Question

For $200$ mL of an aqueous solution of protein contains its $1.26$ g. The osmotic pressure of the solution at $300K$ is found to be $2.57 \times {10^{ - 3}}$ bar. The molar mass of the protein will be,
($R = 0.083Lbar{K^{ - 1}}mo{l^{ - 1}}$)
A.$61038$g/mol
B.$51022$g/mol
C.$122044$g/mol
D.$31011$g/mol

Answer 1

Hint: Osmotic pressure is a colligative property. Colligative properties depend upon the rato number of solute particles to the number of solvent molecules in a solution. Their value will be proportional to the number of particles of solute.

Complete step by step answer:
Osmosis is the movement of solvent through a selectively permeable membrane from a solution of low concentration to high concentration. Osmotic pressure is the minimum amount of pressure that must be applied on the solution side in order to prevent osmosis. The formula for osmotic pressure is,
$\pi = icRT$
Where $\pi $ is the osmotic pressure, i is vant-Hoff factor, c is concentration of solution, R is the gas constant and T is the temperature in Kelvin.
Concentration of solution can be written as,
$c = \dfrac{n}{V} = \dfrac{w}{{MV}}$
where
n = number of moles of solute
w = weight of solute in grams
M = molar mass of solute
V = volume of solution in litre.
Hence the equation for osmotic pressure is,
$\pi = \dfrac{{iwRT}}{{MV}}$
Given,
w $ = 1.26$g
$R = 0.083Lbar{K^{ - 1}}mo{l^{ - 1}}$
T $ = 300$ K
V $ = 200mL = 0.2L$
$\pi = 2.57 \times {10^{ - 3}}bar$
i for protein is $1$.
We need to find the molar mass of protein.

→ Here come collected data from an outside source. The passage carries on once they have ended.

theorem witness_AccImmInstructionsComplete :
    (State.reset.newRun [0x1D, 0x00, 0x80]).phase = .idle ∧
    (opened (.sbbAccImm .word 0) [0x1D, 0x00, 0x80]).latch = some ⟨.sbbAccImm .word 0, 0, 2, 1⟩ ∧
    (opened (.sbbAccImm .word 0) [0x1D, 0x00, 0x80]).stream.window 2 1 = [0x80] ∧
    (32768 : U16).toNat = (0x80 : Byte).toNat * 256 + (0 : Byte).toNat ∧
    (opened (.subAccImm .byte 0x80) [0x2C, 0x80]).latch = some ⟨.subAccImm .byte 0x80, 0, 1, 0⟩ ∧
    (opened (.subAccImm .byte 0x80) [0x2C, 0x80]).stream.window 2 0 = [] := by decide

theorem witness_ShortTrailingRaisesTruncated :
    (opened (.movRmReg true .word .memWordDisp 0 7) [0x8B, 0x87, 0x90]).phase = .trailing ∧
    (opened (.movRmReg true .word .memWordDisp 0 7) [0x8B, 0x87, 0x90]).latch =
      some (Instr.movRmReg true .word .memWordDisp 0 7).latched ∧
    [0x90] = (opened (.movRmReg true .word .memWordDisp 0 7) [0x8B, 0x87, 0x90]).stream.window 2 2 ∧
    ([0x90] : List Byte).length < (Instr.movRmReg true .word .memWordDisp 0 7).need := by decide

theorem witness_InstructionFrame :
    (next? (exec (.movRegImm .byte 1 12) (State.reset.newRun [0xB1, 0x0C]))).isSome = true ∧
    (next? (exec (.movRegImm .byte 1 12) (opened (.movRegImm .byte 1 12) [0xB1, 0x0C]))).isSome = true ∧
    (next? (exec (.movAccAddr .word 0xFB) (opened (.movAccAddr .word 0xFB) [0xA1, 0xFB]))).isSome = true := by decide

theorem witness_StepRunsDecodedHeader : (State.reset.newRun [0x82, 0xC3, 0x05]).calls = [] ∧
    (State.reset.newRun [0x82, 0xC3, 0x05]).phase = .idle ∧
    decode ((State.reset.newRun [0x82, 0xC3, 0x05]).stream.window 0 2) = .instr (.addRmImm true .byte .register 3) [] ∧
    (Instr.addRmImm true .byte .register 3).wellFormed Config.strictReserved = true := by decide

theorem witness_StepRunsOpenInstruction : (opened (.movRegImm .byte 1 12) [0xB1, 0x0C]).calls = [] ∧
    (opened (.movRegImm .byte 1 12) [0xB1, 0x0C]).phase = .trailing ∧
    (opened (.movRegImm .byte 1 12) [0xB1, 0x0C]).latch = some ⟨.movRegImm .byte 1 12, 0, 1, 0⟩ := by decide

theorem witness_EndOfStreamChangesNothing : State.reset.calls = [] ∧ State.reset.phase = .idle ∧
    State.reset.stream.read State.reset.pos = none := by decide

theorem witness_HeaderErrorsByPriority :
    (State.reset.newRun [0x80, 0x08]).calls = [] ∧ (State.reset.newRun [0x80, 0x08]).phase = .idle ∧
    (State.reset.newRun [0x08, 0x00]).stream.window 0 2 = [0x08, 0x00] ∧ classify 0x08 = none ∧
    (State.reset.newRun [0x83]).stream.window 0 2 = [0x83] ∧ classify 0x83 ≠ none ∧
    (State.reset.newRun [0x80, 0x08]).stream.window 0 2 = [0x80, 0x08] ∧ (0x80 : Byte) &&& 0xFC = 0x80 ∧
    sel ((0x08 : Byte).extractLsb' 3 3) = none ∧
    (State.reset.newRun [0x80, 0x18]).stream.window 0 2 = [0x80, 0x18] ∧
    ¬ ((0x80 : Byte) &&& 0xFC = 0x80 ∧ sel ((0x18 : Byte).extractLsb' 3 3) = none) := by decide

theorem witness_HaltedLeftOnlyByReset :
    ({ stopped .unrecognizedOpcode [0x90] with calls := [.reset] } : State).phase = .halted ∧
    (next? (step { stopped .unrecognizedOpcode [0x90] with calls := [.reset] })).isSome = true ∧
    (next? (step { stopped .unrecognizedOpcode [0x90] with calls := [.newRun []] })).isSome = true := by decide

theorem witness_HaltedCanonicalStepFaults : (stopped .unrecognizedOpcode [0x90]).phase = .halted ∧
    (stopped .unrecognizedOpcode [0x90]).calls = [] := by decide

theorem witness_ResetAcceptedInEveryPhase :
    ({ opened (.movRegImm .byte 1 12) [0xB1, 0x0C] with calls := [.reset] } : State).calls = .reset :: [] := by decide

theorem witness_NewRunStartsOnItsStream :
    ({ State.reset with calls := [.newRun [0xB1, 0x0C]] } : State).calls = .newRun [0xB1, 0x0C] :: [] := by decide

theorem witness_ProtocolBreachesRefused :
    (opened (.movRmReg true .word .memWordDisp 0 7) [0x8B, 0x87, 0x90, 0x01]).phase ≠ .idle ∧
    (State.reset.newRun [0xB1, 0x0C, 0x00]).phase = .idle ∧ 2 < ([0xB1, 0x0C, 0x00] : List Byte).length ∧
    ([0xB1] : List Byte).length < ((State.reset.newRun [0xB1, 0x0C]).stream.window 0 2).length ∧
    (State.reset.newRun [0xB1, 0x0C]).phase ≠ .trailing ∧
    (opened (.movRmReg true .word .memWordDisp 0 7) [0x8B, 0x87, 0x90, 0x01]).latch =
      some ⟨.movRmReg true .word .memWordDisp 0 7, 2, 0, 2⟩ ∧ 2 < ([0x90, 0x01, 0x00] : List Byte).length ∧
    ([0x90] : List Byte).length <
      ((opened (.movRmReg true .word .memWordDisp 0 7) [0x8B, 0x87, 0x90, 0x01]).stream.window 2 2).length := by decide

theorem witness_newRun_inv (bytes : List Byte) : (State.reset.newRun bytes).Inv where
  stream_dense := by
    rw [State.newRun_stream]
    exact Memory.ofBytes_dense bytes
  pos_in_stream := Nat.zero_le _
  records_wf := fun r h => absurd h (by simp)
  idle := fun _ => ⟨rfl, rfl⟩
  trailing := fun h => absurd h (by simp)
  halted := fun h => absurd h (by simp)

theorem witness_CanonicalCallerNeverRefused : (State.reset.newRun [0xB1, 0x0C]).Inv ∧
    (State.reset.newRun [0xB1, 0x0C]).calls = [] ∧ (State.reset.newRun [0xB1, 0x0C]).phase ≠ .halted :=
  ⟨witness_newRun_inv _, by decide, by decide⟩

theorem witness_StepKeepsStreamAndRecords : ∃ t, step (opened (.movRegImm .byte 1 12) [0xB1, 0x0C]) = .next t ∧
    ∀ bs cs, (opened (.movRegImm .byte 1 12) [0xB1, 0x0C]).calls ≠ .newRun bs :: cs :=
  ⟨_, rfl, fun _ _ h => List.cons_ne_nil _ _ h.symm⟩

theorem witness_PositionNeverMovesBack : ∃ t, step (opened (.movAccAddr .word 0xFB) [0xA1, 0xFB, 0x09]) = .next t ∧
    (∀ cs, (opened (.movAccAddr .word 0xFB) [0xA1, 0xFB, 0x09]).calls ≠ .reset :: cs) ∧
    ∀ bs cs, (opened (.movAccAddr .word 0xFB) [0xA1, 0xFB, 0x09]).calls ≠ .newRun bs :: cs :=
  ⟨_, rfl, fun _ h => List.cons_ne_nil _ _ h.symm, fun _ _ h => List.cons_ne_nil _ _ h.symm⟩

theorem witness_EveryStepKeepsInvariant : ∃ t, (State.reset.newRun [0x90]).Inv ∧
    step (State.reset.newRun [0x90]) = .next t := ⟨_, witness_newRun_inv _, rfl⟩

theorem witness_RecordsTileTheStream : decodeStream [0xB1, 0x0C, 0x90] =
    some ([⟨.movRegImm .byte 1 12, 0, 2, .immReg (.byte 12), .reg .byte 1, .imm (.byte 12)⟩],
      some ⟨.unrecognizedOpcode, 2⟩) := by decide

theorem witness_CleanRunReencodesToItsStream : decodeStream [0xB1, 0x0C] =
    some ([⟨.movRegImm .byte 1 12, 0, 2, .immReg (.byte 12), .reg .byte 1, .imm (.byte 12)⟩], none) := by decide

theorem witness_EncodedProgramDecodesToItself :
    ∀ x ∈ [(Instr.movRegImm .byte 1 12, Attached.immReg (.byte 12)),
      (Instr.cmpRmImm true .word .memByteDisp 6, Attached.immRm (some 0xFF80) (.word 0xFFFF))],
      x.1.wellFormed Config.strictReserved = true ∧ x.1.fits x.2 = true := by decide

theorem witness_ExtendedStreamKeepsRecords : decodeStream [0xB1, 0x0C] =
    some ([⟨.movRegImm .byte 1 12, 0, 2, .immReg (.byte 12), .reg .byte 1, .imm (.byte 12)⟩], none) :=
  witness_CleanRunReencodesToItsStream

theorem witness_RecordsDependOnConsumedBytesOnly :
    ([0xB1, 0x0C] : List Byte).take 2 = ([0xB1, 0x0C, 0x90] : List Byte).take 2 ∧
    decodeStream [0xB1, 0x0C] =
      some ([⟨.movRegImm .byte 1 12, 0, 2, .immReg (.byte 12), .reg .byte 1, .imm (.byte 12)⟩], none) ∧
    decodeStream [0xB1, 0x0C, 0x90] =
      some ([⟨.movRegImm .byte 1 12, 0, 2, .immReg (.byte 12), .reg .byte 1, .imm (.byte 12)⟩],
        some ⟨.unrecognizedOpcode, 2⟩) ∧ 0 + 2 ≤ 2 := by decide

theorem witness_CutInstructionIsTruncated :
    (Instr.movRmImm .word .memWordDisp 0 5).wellFormed Config.strictReserved = true ∧
    (Instr.movRmImm .word .memWordDisp 0 5).fits (.immRm (some 844) (.word 347)) = true ∧ 0 < 1 ∧ 0 < 5 ∧
    1 < (encodeComplete (.movRmImm .word .memWordDisp 0 5) (.immRm (some 844) (.word 347))).length ∧
    5 < (encodeComplete (.movRmImm .word .memWordDisp 0 5) (.immRm (some 844) (.word 347))).length := by decide

theorem witness_NoRunRecordsInvalidMode : decodeStream [0x83] = some ([], some ⟨.truncatedStream, 0⟩) := by decide

theorem witness_RenderedLineShape : (Instr.movRegImm .byte 1 12).op = .mov ∧
    (Instr.addAccImm .byte 9).op = .arith .add ∧ (Instr.sbbAccImm .byte 1).op = .arith .sbb ∧
    (Instr.subAccImm .byte 0x80).op = .arith .sub ∧ (Instr.cmpAccImm .byte 0).op = .arith .cmp := by decide

theorem witness_SizeKeywordExactly : (Instr.addRmImm false .byte .memNoDisp 7).form = .immRm ∧
    (Record.mk (.addRmImm false .byte .memNoDisp 7) 0 3 (.immRm none (.byte 34)) (.mem 7 none) (.imm (.byte 34))).dst =
      .mem 7 none ∧
    (Record.mk (.cmpRmImm true .word .memNoDisp 6) 0 5 (.immRm (some 4660) (.word 7)) (.direct 4660)
      (.imm (.word 7))).dst = .direct 4660 ∧ (Instr.movRegImm .byte 1 12).form ≠ .immRm := by decide

theorem witness_MemoryTextTellsDisplacement :
    operandText (.mem 6 (some 0)) = operandText (.mem 6 (some 0)) ∧
    operandText (.direct 65535) = operandText (.direct 65535) := by decide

The equation for molar mass is,
$M = \dfrac{{iwRT}}{{\pi V}}$
Let’s substitute the values in the above equation.
$M = \dfrac{{iwRT}}{{\pi V}} = \dfrac{{1 \times 1.26 \times 0.083 \times 300}}{{2.57 \times {{10}^{ - 3}} \times 0.2}} = 61038.91gmo{l^{ - 1}}$
Hence molar mass of protein is $61038g/mol$. Option A is correct.

Note:
Van't Hoff factor, it depends on the nature of the solute and solvent. Protein does not undergo association or dissociation in its aqueous solution. Hence the value of i is equal to unity. But some solutes undergo association /dissociation when dissolved in certain solvents. In those cases we need additional factors like degree of association/dissociation and number of particles into which one molecule associate/dissociate to calculate i.